A rapid evolution of work has been going on for decades. At nearly 18 million strong in the U.S., the independent workforce has become a vital source of talent for enterprise. Within the next decade, 50% of enterprise workers could be providing services as independent contract talent. This makes it even more imperative for organizations to evolve their talent management programs to leverage this extended workforce and avoid the risks of engaging contractors or 1099s.
In the past, independent contractors were a tactical resource deployed for a project. Today, independent contractors are strategically deployed to keep pace with an ever-changing landscape that requires companies to scale up or down efficiently and tap specialized skills on demand. The work landscape is being redefined and requires a collaborative and integrative approach to sourcing and managing talent.

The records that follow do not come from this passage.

-- ==== Sys2Proof/Laws/Ems.lean ====
section
/-! SUPPORT. What the translation of the page frame, one byte of a memory access and an access of several bytes can do
(43_ems.md R262, R270 to R274). -/

namespace Sys2Proof.Machine

/-- The port-index exchange: slots 1 and 2 change places. -/
theorem swapSlot_eq (s : BitVec 2) : swapSlot s = if s = 1 then 2 else if s = 2 then 1 else s := by
  revert s
  decide

/-- The page index is the byte without its enable bit. -/
theorem pageIndex_eq (v : Byte) : pageIndex v = (v &&& 0x7F).toNat := by
  revert v
  decide +kernel

/-- The enable bit. -/
theorem pageEnable_iff (v : Byte) : pageEnable v = true ↔ v &&& 0x80 ≠ 0 := by
  revert v
  decide +kernel

/-- The page a register write leaves at each engine page. -/
theorem State.writePage_page (s : State) (slot q : BitVec 2) (v : Byte) :
    (s.writePage slot v).ems.page q = if q = swapSlot slot then mapPage s.cfg v else s.ems.page q := by
  unfold State.writePage Ems.page
  simp only [Vector.getElem_set]
  by_cases hq : q = swapSlot slot
  · subst hq
    rw [if_pos rfl, if_pos rfl]
  · rw [if_neg fun e => hq (BitVec.eq_of_toNat_eq e.symm), if_neg hq]

/-- An address outside the frame. -/
theorem State.translate_outside {s : State} {a : Nat} (h : ¬ (s.ems.frameBase ≤ a ∧ a < s.ems.frameBase + 0x10000)) :
    s.translate a = .outside := by
  unfold State.translate
  exact if_neg fun hc => h ⟨hc.1, hc.2.1⟩

/-- An address in a window slot. -/
theorem State.translate_slot {s : State} {a : Nat} {j : BitVec 2} (h : a < 0x100000)
    (h1 : s.ems.frameBase + 0x4000 * j.toNat ≤ a) (h2 : a < s.ems.frameBase + 0x4000 * j.toNat + 0x4000) :
    s.translate a = if (s.ems.page j).en then .ram ((s.ems.page j).phys + a % 0x4000) else .disabled j := by
  have hj : j.toNat < 4 := j.isLt
  have e : BitVec.ofNat 2 ((a - s.ems.frameBase) / 0x4000) = j := by
    apply BitVec.eq_of_toNat_eq
    rw [BitVec.toNat_ofNat]
    omega
  unfold State.translate
  rw [if_pos ⟨by omega, by omega, h⟩]
  simp only [e]

/-- Under the mapping invariant an enabled page lies in expanded memory, inside the RAM array. -/
theorem State.emsOk_bound {s : State} (h : s.emsOk) {j : BitVec 2} (he : (s.ems.page j).en = true) {x : Nat} (hx : x < 0x4000) :
    640 * 1024 ≤ (s.ems.page j).phys + x ∧ (s.ems.page j).phys + x < s.ramSize := by
  have hj := h.1 j
  unfold State.ramSize
  split at hj
  · rename_i hc
    have h1 := hc.2
    unfold emsPages at h1
    split at h1 <;> omega
  · rw [hj.1] at he
    cases he

/-- Everything one byte of a read can do: it draws or records, and changes nothing else. -/
theorem State.memReadByte_frame {s t : State} {a : Nat} {b : Byte} (h : s.memReadByte a = .ok (b, t)) :
    ∃ dr hist, t = { s with draws := dr, history := hist } := by
  unfold State.memReadByte at h
  split at h
  · cases h; exact ⟨_, _, rfl⟩
  · split at h <;> cases h <;> exact ⟨_, _, rfl⟩
  · split at h <;> cases h; exact ⟨_, _, rfl⟩

/-- Everything one byte of a write can do: it stores a byte of the RAM array that exists, or records, or does nothing. -/
theorem State.memWriteByte_cases {s t : State} {a : Nat} {v : Byte} (h : s.memWriteByte a v = .ok t) :
    t = s ∨ t = s.record (.disabledPageAccess a) ∨ ∃ x < s.ramSize, t = { s with ram := Mem.store s.ram x v } := by
  unfold State.memWriteByte at h
  split at h
  · cases h; exact .inl rfl
  · split at h <;> cases h
    · exact .inl rfl
    · exact .inr (.inl rfl)
  · split at h <;> cases h
    rename_i x _ hx
    exact .inr (.inr ⟨x, hx, rfl⟩)

/-- An address from 0x100000 on reaches no slot. -/
theorem State.translate_beyond {s : State} {a : Nat} (h : 0x100000 ≤ a) : s.translate a = .outside := by
  unfold State.translate
  exact if_neg fun hc => absurd hc.2.2 (Nat.not_lt.2 h)

/-! Byte order. -/

/-- An access of `n` bytes has `n` bytes. -/
@[simp] theorem littleEndian_length (n w : Nat) : (littleEndian n w).length = n := by
  induction n generalizing w with
  | zero => rfl
  | succ n ih => rw [littleEndian, List.length_cons, ih]

/-- The first bytes of an access are those of the shorter access. -/
theorem littleEndian_take {k n : Nat} (h : k ≤ n) (w : Nat) : (littleEndian n w).take k = littleEndian k w := by
  induction k generalizing n w with
  | zero => rfl
  | succ k ih =>
    obtain ⟨m, rfl⟩ : ∃ m, n = m + 1 := ⟨n - 1, by omega⟩
    rw [littleEndian, List.take_succ_cons, ih (by omega), littleEndian]

/-- The bytes of a value are the value, as far as the access reaches. -/
theorem fromLittleEndian_littleEndian (n w : Nat) : fromLittleEndian (littleEndian n w) = w % 0x100 ^ n := by
  induction n generalizing w with
  | zero => rw [Nat.pow_zero, Nat.mod_one]; rfl
  | succ n ih =>
    rw [littleEndian, fromLittleEndian, ih, Nat.pow_succ', Nat.mod_mul]
    simp [lowByte]

/-- Every run of bytes is that of its value. -/
theorem littleEndian_fromLittleEndian (bs : List Byte) : littleEndian bs.length (fromLittleEndian bs) = bs := by
  induction bs with
  | nil => rfl
  | cons b bs ih =>
    have hb := b.isLt
    rw [List.length_cons, littleEndian, fromLittleEndian]
    congr 1
    · apply BitVec.eq_of_toNat_eq
      simp [lowByte, Nat.mod_eq_of_lt hb]
    · rw [show (b.toNat + 0x100 * fromLittleEndian bs) / 0x100 = fromLittleEndian bs by omega, ih]

/-! Accesses of several bytes. -/

/-- A read of bytes in two parts. -/
theorem State.memReadBytes_add (n m a : Nat) (s : State) : State.memReadBytes (n + m) a s =
    match State.memReadBytes n a s with
    | .error e => .error e
    | .ok (bs, t) =>
      match State.memReadBytes m (a + n) t with
      | .error e => .error e
      | .ok (cs, u) => .ok (bs ++ cs, u) := by
  induction n generalizing a s with
  | zero =>
    rw [Nat.zero_add]
    simp only [State.memReadBytes, Nat.add_zero]
    cases State.memReadBytes m a s <;> rfl
  | succ n ih =>
    rw [Nat.add_right_comm]
    simp only [State.memReadBytes]
    cases s.memReadByte a with
    | error e => rfl
    | ok p =>
      simp only
      rw [ih]
      cases State.memReadBytes n (a + 1) p.2 with
      | error e => rfl
      | ok q =>
        simp only
        rw [Nat.add_assoc, Nat.add_comm 1 n]
        cases State.memReadBytes m (a + (n + 1)) q.2 <;> rfl

/-- A write of bytes in two parts. -/
theorem State.memWriteBytes_append (vs ws : List Byte) (a : Nat) (s : State) : State.memWriteBytes (vs ++ ws) a s =
    match State.memWriteBytes vs a s with
    | .error e => .error e
    | .ok t => State.memWriteBytes ws (a + vs.length) t := by
  induction vs generalizing a s with
  | nil => rfl
  | cons v vs ih =>
    simp only [List.cons_append, State.memWriteBytes]
    cases s.memWriteByte a v with
    | error e => rfl
    | ok t =>
      simp only
      rw [ih, List.length_cons, Nat.add_assoc, Nat.add_comm 1 vs.length]

/-- Bytes from 0x100000 on reach no slot: a read of them returns bytes and moves only the free inputs. -/
theorem State.memReadBytes_beyond (n : Nat) {a : Nat} (h : 0x100000 ≤ a) (s : State) :
    ∃ (bs : List Byte) (dr : Draws), bs.length = n ∧ State.memReadBytes n a s = .ok (bs, { s with draws := dr }) := by
  induction n generalizing a s with
  | zero => exact ⟨[], s.draws, rfl, rfl⟩
  | succ n ih =>
    obtain ⟨b, dr, e⟩ := s.drawPlatform_cases a
    obtain ⟨bs, dr', hl, e'⟩ := ih (Nat.le_succ_of_le h) { s with draws := dr }
    refine ⟨b :: bs, dr', by rw [List.length_cons, hl], ?_⟩
    unfold State.memReadBytes State.memReadByte
    rw [State.translate_beyond h]
    simp only [e, e']

/-- A write of bytes from 0x100000 on changes nothing. -/
theorem State.memWriteBytes_beyond (vs : List Byte) {a : Nat} (h : 0x100000 ≤ a) (s : State) :
    State.memWriteBytes vs a s = .ok s := by
  induction vs generalizing a with
  | nil => rfl
  | cons v vs ih =>
    unfold State.memWriteBytes State.memWriteByte
    rw [State.translate_beyond h]
    exact ih (Nat.le_succ_of_le h)

/-- A read of bytes does not look at the result of an earlier read. -/
theorem State.memReadBytes_result (n a : Nat) (s : State) (r : List Byte) :
    State.memReadBytes n a { s with result := r } =
      (State.memReadBytes n a s).map fun p => (p.1, { p.2 with result := r }) := by
  have one : ∀ (s : State) (a : Nat), ({ s with result := r } : State).memReadByte a =
      (s.memReadByte a).map fun p => (p.1, { p.2 with result := r }) := by
    intro s a
    unfold State.memReadByte
    rw [show ({ s with result := r } : State).translate a = s.translate a from rfl]
    cases s.translate a with
    | outside => rfl
    | disabled j =>
      rw [show ({ s with result := r } : State).cfg = s.cfg from rfl]
      cases s.cfg.disabledSlot <;> rfl
    | ram x =>
      rw [show ({ s with result := r } : State).ramSize = s.ramSize from rfl]
      simp only
      split <;> rfl
  induction n generalizing a s with
  | zero => rfl
  | succ n ih =>
    simp only [State.memReadBytes, one]
    cases s.memReadByte a with
    | error e => rfl
    | ok p =>
      simp only [Except.map, ih]
      cases State.memReadBytes n (a + 1) p.2 <;> rfl

end Sys2Proof.Machine
end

Traditionally, talent acquisition is a subset of human resources, while procurement manages the hiring of outsourced vendors, including independent contractors. Sourcing and engaging independent contractors, however, happens largely outside of both traditional HR and procurement functions. Individual project managers often engage solo workers and then turn to purchasing or accounting to get them paid. This fragmented approach to independent contractor engagement fails to consider both the opportunities of this talent segment as well as the potential compliance risks.
A collaborative approach to independent contractor engagement ensures that this talent source is not only compliantly engaged, but optimized. The combined functions of HR and Procurement enable organizations to create a robust independent contractor program with uniform policies that mitigate risks (such as 1099 misclassification) while also extending best-in-class practices to include an extended workforce.
Procurement functions best when they focus on their strength: enabling their business customer to obtain services safely at a competitive rate. HR on the other hand, is focused on optimizing the talent an organization has access to and assuring they are engaged and productive. In the case of IC programs, procurement can find and install the solution, while HR owns the program and oversees operation. Together, the organization can be assured this new talent pool is integrated into the overall talent management strategy.
A transparent program that integrates the vital functions of HR and procurement allows companies to maintain control of the category spend should also have checks and balances built into a systematic engagement program. In this way, companies not only achieve uniformity, but achieve opportunities afforded by the contract workforce. Companies can extend their talent bench by identifying the best independent contractors and providing a steady pipeline of work and visibility for future assignments.
Independent contractors can also be a source of knowledge into organizational best practices - as well as gaps. Unlike employees, independent contractors may interact across departments and have insight into how processes can be streamlined or improved. HR has the knowledge and technology to uniformly assess independent contractor performance as well as gather feedback.
The future of work will see a continued shift in the paradigm of work. More workers will move between traditional and independent work and companies will continue to use independent workers in project-based and knowledge work positions. It will be essential to have talent strategies that include engaging and managing independent contractors. Maximizing this opportunity will require systematic coordination and collaboration between HR and Procurement.